* Excerpted records:
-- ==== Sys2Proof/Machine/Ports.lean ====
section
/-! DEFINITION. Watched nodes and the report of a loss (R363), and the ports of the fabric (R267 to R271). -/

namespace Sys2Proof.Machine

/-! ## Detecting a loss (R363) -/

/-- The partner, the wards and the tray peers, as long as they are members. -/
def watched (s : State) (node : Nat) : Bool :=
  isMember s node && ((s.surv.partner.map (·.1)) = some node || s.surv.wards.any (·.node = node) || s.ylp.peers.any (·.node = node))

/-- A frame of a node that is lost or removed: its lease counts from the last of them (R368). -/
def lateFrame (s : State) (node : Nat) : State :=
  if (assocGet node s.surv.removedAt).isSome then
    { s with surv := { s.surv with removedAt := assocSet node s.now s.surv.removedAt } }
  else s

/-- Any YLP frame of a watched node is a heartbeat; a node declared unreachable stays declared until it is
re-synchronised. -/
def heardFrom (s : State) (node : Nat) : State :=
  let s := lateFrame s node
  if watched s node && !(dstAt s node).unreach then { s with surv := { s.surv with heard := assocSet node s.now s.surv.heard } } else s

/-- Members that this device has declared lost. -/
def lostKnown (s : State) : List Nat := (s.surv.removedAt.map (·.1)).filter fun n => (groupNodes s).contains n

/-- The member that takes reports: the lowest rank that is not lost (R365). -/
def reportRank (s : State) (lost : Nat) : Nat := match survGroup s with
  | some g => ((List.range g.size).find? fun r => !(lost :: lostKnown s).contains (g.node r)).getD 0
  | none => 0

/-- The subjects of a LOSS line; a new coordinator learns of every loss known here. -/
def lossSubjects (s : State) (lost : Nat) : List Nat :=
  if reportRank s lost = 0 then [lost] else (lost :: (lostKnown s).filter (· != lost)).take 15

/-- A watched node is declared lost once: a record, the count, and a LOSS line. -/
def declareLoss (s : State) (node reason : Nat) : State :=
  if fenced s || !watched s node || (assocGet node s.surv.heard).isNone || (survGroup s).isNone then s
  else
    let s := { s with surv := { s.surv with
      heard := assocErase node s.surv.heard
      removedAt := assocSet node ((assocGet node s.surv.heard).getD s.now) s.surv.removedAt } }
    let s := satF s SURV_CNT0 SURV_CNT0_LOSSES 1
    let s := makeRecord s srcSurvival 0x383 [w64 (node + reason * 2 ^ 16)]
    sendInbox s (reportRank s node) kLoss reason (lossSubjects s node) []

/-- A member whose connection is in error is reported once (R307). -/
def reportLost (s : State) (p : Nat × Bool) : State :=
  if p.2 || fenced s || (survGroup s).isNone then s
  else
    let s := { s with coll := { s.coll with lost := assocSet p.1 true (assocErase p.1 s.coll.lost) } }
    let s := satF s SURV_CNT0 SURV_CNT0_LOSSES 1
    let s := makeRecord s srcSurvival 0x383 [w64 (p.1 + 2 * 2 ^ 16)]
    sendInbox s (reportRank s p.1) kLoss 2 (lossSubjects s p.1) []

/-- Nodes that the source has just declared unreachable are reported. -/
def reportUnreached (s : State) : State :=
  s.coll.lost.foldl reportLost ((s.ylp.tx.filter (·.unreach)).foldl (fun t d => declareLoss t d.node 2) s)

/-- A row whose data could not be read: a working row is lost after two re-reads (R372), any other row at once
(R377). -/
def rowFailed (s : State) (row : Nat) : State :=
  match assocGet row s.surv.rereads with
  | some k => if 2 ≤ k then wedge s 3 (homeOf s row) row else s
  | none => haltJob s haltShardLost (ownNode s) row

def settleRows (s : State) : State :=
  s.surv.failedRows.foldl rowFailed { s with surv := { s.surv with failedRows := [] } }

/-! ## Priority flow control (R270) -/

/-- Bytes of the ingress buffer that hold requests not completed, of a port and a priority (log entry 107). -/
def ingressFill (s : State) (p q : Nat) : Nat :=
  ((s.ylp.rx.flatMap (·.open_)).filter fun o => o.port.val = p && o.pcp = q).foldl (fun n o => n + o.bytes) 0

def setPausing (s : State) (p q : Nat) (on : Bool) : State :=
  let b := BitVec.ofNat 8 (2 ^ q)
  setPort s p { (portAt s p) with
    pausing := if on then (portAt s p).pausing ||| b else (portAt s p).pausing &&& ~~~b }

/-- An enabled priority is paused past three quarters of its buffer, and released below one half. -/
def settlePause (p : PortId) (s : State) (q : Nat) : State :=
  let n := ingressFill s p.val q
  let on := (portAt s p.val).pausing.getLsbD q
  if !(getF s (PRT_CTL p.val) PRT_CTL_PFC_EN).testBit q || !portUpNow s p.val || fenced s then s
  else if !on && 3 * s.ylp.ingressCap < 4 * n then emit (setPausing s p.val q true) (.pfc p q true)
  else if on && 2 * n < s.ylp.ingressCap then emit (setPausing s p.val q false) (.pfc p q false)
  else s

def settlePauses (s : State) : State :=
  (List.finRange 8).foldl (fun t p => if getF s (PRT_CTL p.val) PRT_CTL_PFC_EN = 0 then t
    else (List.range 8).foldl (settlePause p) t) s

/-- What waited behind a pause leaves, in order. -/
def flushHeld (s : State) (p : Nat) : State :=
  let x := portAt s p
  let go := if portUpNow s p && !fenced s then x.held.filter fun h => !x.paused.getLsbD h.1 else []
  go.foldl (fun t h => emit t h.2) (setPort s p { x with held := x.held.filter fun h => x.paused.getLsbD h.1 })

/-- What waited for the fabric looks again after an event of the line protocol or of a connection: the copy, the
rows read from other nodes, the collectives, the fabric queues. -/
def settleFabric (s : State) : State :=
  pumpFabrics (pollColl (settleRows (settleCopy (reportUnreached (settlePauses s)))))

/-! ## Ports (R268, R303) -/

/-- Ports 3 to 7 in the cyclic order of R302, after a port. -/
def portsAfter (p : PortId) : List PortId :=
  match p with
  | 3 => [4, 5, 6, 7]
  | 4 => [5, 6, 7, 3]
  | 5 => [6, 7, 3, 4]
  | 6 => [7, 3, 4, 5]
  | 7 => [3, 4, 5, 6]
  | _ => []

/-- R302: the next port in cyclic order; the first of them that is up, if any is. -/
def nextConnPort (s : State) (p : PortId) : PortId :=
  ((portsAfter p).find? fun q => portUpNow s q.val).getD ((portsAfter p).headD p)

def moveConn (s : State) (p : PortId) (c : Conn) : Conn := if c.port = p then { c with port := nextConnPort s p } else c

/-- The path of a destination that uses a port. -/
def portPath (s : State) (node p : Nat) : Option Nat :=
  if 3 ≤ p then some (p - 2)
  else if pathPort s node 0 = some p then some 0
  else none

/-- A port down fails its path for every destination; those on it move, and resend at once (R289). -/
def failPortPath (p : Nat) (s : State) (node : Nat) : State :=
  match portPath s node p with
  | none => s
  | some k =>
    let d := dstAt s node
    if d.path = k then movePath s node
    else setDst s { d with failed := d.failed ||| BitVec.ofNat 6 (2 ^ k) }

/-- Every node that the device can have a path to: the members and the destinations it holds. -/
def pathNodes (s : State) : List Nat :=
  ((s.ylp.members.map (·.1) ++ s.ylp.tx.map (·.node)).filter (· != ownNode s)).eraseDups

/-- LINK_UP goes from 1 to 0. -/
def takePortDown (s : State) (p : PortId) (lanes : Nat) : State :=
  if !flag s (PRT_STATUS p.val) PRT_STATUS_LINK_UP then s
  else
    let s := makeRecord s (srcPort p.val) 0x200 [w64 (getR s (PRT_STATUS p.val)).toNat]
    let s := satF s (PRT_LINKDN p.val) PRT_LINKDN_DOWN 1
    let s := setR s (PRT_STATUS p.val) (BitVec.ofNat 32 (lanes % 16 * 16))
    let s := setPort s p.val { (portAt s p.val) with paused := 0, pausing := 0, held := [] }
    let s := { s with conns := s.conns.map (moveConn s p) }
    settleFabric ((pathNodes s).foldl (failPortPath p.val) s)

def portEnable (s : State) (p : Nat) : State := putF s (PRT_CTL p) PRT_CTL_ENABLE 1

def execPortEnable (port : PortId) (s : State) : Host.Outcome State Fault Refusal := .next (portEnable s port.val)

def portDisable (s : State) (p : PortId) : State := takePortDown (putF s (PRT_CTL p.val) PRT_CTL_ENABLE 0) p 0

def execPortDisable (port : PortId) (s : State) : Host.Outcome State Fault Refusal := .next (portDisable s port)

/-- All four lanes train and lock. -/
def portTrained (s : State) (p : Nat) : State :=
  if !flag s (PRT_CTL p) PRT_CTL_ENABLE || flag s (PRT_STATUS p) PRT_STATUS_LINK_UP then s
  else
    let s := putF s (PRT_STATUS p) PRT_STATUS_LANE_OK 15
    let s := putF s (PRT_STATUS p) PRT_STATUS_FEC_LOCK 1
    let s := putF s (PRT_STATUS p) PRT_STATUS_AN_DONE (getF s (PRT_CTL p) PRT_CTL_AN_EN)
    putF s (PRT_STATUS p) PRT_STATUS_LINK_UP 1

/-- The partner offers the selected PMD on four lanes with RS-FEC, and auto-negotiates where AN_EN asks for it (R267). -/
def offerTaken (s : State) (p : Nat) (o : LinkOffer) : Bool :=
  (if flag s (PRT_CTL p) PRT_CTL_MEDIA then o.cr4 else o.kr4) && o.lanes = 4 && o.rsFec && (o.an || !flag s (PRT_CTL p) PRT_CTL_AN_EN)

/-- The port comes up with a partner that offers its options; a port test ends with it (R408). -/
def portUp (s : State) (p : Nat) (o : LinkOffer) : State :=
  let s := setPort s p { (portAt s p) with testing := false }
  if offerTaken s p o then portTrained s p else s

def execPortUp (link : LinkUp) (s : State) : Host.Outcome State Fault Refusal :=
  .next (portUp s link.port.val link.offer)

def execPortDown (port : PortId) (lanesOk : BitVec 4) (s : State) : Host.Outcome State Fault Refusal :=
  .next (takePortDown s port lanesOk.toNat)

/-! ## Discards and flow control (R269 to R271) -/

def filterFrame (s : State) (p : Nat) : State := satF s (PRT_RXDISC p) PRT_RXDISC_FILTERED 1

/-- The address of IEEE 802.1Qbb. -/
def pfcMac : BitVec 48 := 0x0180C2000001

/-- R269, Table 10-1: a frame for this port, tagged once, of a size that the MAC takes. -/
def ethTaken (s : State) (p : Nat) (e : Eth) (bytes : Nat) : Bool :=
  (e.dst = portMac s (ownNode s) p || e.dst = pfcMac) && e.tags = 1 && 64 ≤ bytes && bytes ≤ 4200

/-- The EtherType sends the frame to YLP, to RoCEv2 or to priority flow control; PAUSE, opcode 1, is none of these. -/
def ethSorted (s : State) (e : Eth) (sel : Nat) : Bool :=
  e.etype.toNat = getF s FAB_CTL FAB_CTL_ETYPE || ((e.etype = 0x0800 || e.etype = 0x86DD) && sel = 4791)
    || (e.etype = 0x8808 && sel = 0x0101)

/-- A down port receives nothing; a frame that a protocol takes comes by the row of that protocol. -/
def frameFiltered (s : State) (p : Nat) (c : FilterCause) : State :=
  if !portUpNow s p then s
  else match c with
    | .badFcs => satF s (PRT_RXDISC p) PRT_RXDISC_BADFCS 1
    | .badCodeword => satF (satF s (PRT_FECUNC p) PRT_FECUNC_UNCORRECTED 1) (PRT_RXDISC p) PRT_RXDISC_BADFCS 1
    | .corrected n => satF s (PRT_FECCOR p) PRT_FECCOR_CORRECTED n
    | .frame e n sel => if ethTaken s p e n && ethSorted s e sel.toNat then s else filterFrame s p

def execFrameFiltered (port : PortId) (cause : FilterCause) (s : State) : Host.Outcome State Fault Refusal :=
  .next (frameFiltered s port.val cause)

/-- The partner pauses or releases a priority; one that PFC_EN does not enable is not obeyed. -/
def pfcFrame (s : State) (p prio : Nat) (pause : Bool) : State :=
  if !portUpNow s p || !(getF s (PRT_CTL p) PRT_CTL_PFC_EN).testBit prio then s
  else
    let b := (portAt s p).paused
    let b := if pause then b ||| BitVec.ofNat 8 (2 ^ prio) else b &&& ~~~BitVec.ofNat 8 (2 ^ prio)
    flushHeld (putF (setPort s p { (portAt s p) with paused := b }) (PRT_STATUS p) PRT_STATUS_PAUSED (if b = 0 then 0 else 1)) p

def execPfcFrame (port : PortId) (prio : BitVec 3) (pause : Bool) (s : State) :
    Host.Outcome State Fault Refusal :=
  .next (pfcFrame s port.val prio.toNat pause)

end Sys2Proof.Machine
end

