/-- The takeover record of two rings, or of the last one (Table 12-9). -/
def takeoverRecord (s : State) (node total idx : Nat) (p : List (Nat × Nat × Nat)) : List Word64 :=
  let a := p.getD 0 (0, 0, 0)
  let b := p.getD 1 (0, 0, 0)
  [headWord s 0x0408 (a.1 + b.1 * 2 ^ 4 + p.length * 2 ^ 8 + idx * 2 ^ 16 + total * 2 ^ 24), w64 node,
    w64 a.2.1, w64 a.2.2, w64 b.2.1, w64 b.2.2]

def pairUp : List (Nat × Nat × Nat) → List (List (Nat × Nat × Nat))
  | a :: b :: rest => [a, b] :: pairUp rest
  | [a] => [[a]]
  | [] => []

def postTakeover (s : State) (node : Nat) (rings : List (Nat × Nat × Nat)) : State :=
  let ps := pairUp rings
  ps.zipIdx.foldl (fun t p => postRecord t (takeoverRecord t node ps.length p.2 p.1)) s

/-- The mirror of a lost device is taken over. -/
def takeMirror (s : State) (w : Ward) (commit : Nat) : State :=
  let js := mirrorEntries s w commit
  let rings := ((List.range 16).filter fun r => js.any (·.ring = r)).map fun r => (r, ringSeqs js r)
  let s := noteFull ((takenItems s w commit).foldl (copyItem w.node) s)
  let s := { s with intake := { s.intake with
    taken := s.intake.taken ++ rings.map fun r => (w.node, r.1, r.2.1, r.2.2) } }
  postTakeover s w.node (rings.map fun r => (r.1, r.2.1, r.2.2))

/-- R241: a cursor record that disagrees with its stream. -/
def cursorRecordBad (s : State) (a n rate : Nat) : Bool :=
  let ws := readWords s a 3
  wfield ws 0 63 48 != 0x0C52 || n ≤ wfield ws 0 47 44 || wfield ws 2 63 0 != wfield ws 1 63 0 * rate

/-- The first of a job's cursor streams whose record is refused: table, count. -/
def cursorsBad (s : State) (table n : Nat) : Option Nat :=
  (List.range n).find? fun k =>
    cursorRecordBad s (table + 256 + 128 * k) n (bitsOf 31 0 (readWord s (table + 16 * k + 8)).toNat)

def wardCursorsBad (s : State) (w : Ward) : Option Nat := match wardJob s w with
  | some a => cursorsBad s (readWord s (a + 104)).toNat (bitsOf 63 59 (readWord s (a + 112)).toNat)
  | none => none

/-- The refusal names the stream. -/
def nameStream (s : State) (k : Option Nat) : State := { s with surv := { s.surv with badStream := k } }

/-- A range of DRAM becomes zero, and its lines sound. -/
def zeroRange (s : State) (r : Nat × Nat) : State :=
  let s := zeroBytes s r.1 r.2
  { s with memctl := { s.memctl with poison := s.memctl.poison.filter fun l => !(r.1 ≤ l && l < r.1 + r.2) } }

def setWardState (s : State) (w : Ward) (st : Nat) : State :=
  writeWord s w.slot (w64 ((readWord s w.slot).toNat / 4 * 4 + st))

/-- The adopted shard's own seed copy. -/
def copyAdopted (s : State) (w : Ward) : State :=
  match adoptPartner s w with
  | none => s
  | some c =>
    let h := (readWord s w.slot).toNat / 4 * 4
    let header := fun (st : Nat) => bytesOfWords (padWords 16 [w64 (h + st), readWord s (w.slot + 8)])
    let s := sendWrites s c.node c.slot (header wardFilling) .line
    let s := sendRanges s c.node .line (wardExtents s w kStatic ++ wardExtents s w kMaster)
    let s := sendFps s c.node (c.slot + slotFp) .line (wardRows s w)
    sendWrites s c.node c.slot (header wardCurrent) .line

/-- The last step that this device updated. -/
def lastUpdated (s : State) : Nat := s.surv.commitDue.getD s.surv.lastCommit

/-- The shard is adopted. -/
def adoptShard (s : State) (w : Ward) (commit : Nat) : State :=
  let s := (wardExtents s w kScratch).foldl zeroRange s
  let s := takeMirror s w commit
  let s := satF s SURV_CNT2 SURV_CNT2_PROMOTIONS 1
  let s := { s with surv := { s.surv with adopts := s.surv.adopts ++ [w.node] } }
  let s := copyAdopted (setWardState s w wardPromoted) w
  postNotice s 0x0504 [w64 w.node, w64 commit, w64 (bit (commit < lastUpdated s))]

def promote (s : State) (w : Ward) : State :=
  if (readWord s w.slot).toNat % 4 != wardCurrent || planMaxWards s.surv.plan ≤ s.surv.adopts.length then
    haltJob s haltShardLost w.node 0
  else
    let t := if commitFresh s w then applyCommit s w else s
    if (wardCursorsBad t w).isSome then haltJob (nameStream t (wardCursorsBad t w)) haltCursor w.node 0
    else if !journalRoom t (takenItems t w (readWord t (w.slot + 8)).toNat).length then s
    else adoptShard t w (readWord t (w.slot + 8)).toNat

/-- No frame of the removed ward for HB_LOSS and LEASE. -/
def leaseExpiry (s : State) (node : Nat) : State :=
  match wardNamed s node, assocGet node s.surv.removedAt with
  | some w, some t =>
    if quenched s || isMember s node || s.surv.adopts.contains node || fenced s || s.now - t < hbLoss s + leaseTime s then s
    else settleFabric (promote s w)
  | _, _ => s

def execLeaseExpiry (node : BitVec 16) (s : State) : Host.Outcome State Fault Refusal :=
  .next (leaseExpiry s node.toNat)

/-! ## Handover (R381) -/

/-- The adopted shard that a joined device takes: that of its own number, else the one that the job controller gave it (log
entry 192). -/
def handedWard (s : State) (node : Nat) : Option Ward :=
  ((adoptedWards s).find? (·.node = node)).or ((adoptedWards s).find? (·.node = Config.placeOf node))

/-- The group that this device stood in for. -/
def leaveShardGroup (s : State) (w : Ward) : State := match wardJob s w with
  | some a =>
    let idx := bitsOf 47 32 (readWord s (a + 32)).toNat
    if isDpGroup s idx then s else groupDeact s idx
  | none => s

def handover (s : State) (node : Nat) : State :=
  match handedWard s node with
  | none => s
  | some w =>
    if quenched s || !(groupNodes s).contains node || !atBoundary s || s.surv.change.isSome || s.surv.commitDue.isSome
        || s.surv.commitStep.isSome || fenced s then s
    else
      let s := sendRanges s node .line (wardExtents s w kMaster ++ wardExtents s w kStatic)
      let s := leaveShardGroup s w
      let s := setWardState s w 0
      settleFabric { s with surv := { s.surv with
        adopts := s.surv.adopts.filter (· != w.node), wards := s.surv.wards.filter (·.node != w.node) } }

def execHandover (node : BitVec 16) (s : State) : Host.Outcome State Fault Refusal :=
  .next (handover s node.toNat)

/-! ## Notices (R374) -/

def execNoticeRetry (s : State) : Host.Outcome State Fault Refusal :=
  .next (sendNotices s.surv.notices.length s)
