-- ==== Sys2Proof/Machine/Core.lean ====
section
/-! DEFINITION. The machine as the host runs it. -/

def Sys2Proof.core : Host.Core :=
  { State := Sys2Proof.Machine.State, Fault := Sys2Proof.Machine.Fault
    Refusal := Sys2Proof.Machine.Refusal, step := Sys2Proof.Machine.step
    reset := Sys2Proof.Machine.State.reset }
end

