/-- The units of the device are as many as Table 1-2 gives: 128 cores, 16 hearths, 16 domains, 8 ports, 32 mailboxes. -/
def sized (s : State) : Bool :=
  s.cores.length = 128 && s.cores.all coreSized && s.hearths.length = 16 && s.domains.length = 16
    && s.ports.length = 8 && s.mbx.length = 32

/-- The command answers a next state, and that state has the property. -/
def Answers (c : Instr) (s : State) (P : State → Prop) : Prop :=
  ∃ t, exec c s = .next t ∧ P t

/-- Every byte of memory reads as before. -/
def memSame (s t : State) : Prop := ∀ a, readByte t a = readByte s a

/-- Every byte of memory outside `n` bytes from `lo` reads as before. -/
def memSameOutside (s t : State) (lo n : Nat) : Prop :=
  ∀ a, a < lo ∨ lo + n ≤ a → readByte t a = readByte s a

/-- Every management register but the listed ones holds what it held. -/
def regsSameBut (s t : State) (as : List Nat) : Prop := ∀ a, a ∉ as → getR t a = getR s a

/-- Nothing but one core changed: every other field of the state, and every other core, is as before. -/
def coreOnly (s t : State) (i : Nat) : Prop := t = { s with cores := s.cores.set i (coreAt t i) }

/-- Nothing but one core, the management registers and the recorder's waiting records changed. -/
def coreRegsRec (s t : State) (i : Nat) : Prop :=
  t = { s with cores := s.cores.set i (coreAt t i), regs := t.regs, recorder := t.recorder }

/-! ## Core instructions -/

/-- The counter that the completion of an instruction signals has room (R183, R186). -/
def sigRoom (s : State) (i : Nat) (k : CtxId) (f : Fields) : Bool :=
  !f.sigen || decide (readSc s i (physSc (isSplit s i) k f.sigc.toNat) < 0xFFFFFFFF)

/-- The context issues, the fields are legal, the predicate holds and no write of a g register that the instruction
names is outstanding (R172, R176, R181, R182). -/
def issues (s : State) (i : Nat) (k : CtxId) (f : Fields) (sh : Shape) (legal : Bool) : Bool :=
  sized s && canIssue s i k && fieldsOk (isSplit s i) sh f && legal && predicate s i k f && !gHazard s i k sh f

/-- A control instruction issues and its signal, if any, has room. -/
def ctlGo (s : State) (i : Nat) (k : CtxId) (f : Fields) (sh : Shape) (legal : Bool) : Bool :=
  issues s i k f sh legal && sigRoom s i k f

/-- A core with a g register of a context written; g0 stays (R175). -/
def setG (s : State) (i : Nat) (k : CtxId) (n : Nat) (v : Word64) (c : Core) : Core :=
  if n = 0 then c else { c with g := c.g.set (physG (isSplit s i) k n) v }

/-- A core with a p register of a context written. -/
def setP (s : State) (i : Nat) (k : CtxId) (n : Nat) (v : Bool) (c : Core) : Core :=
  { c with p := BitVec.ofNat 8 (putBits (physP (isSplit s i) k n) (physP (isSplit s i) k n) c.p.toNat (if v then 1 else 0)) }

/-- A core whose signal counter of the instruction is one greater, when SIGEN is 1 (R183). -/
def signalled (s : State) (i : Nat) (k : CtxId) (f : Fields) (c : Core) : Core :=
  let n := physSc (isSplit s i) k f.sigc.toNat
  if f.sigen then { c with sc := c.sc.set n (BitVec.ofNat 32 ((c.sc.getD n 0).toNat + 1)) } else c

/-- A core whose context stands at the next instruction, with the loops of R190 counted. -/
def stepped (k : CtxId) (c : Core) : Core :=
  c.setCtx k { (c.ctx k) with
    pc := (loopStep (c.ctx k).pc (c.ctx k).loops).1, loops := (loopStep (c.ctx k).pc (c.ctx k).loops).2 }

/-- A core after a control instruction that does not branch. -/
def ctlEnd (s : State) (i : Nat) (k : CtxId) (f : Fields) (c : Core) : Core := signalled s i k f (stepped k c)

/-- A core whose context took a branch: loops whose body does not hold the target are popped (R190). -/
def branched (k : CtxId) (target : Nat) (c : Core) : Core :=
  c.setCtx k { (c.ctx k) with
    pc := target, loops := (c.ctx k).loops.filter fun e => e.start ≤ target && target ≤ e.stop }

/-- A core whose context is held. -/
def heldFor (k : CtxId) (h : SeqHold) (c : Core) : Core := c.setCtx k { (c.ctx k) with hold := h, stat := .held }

* Task: Could you return exactly the lines above from the line with "def stepped (k" to the line with "not branch. -/", both included, and nothing else?

* Response to this exercise:
def stepped (k : CtxId) (c : Core) : Core :=
  c.setCtx k { (c.ctx k) with
    pc := (loopStep (c.ctx k).pc (c.ctx k).loops).1, loops := (loopStep (c.ctx k).pc (c.ctx k).loops).2 }

/-- A core after a control instruction that does not branch. -/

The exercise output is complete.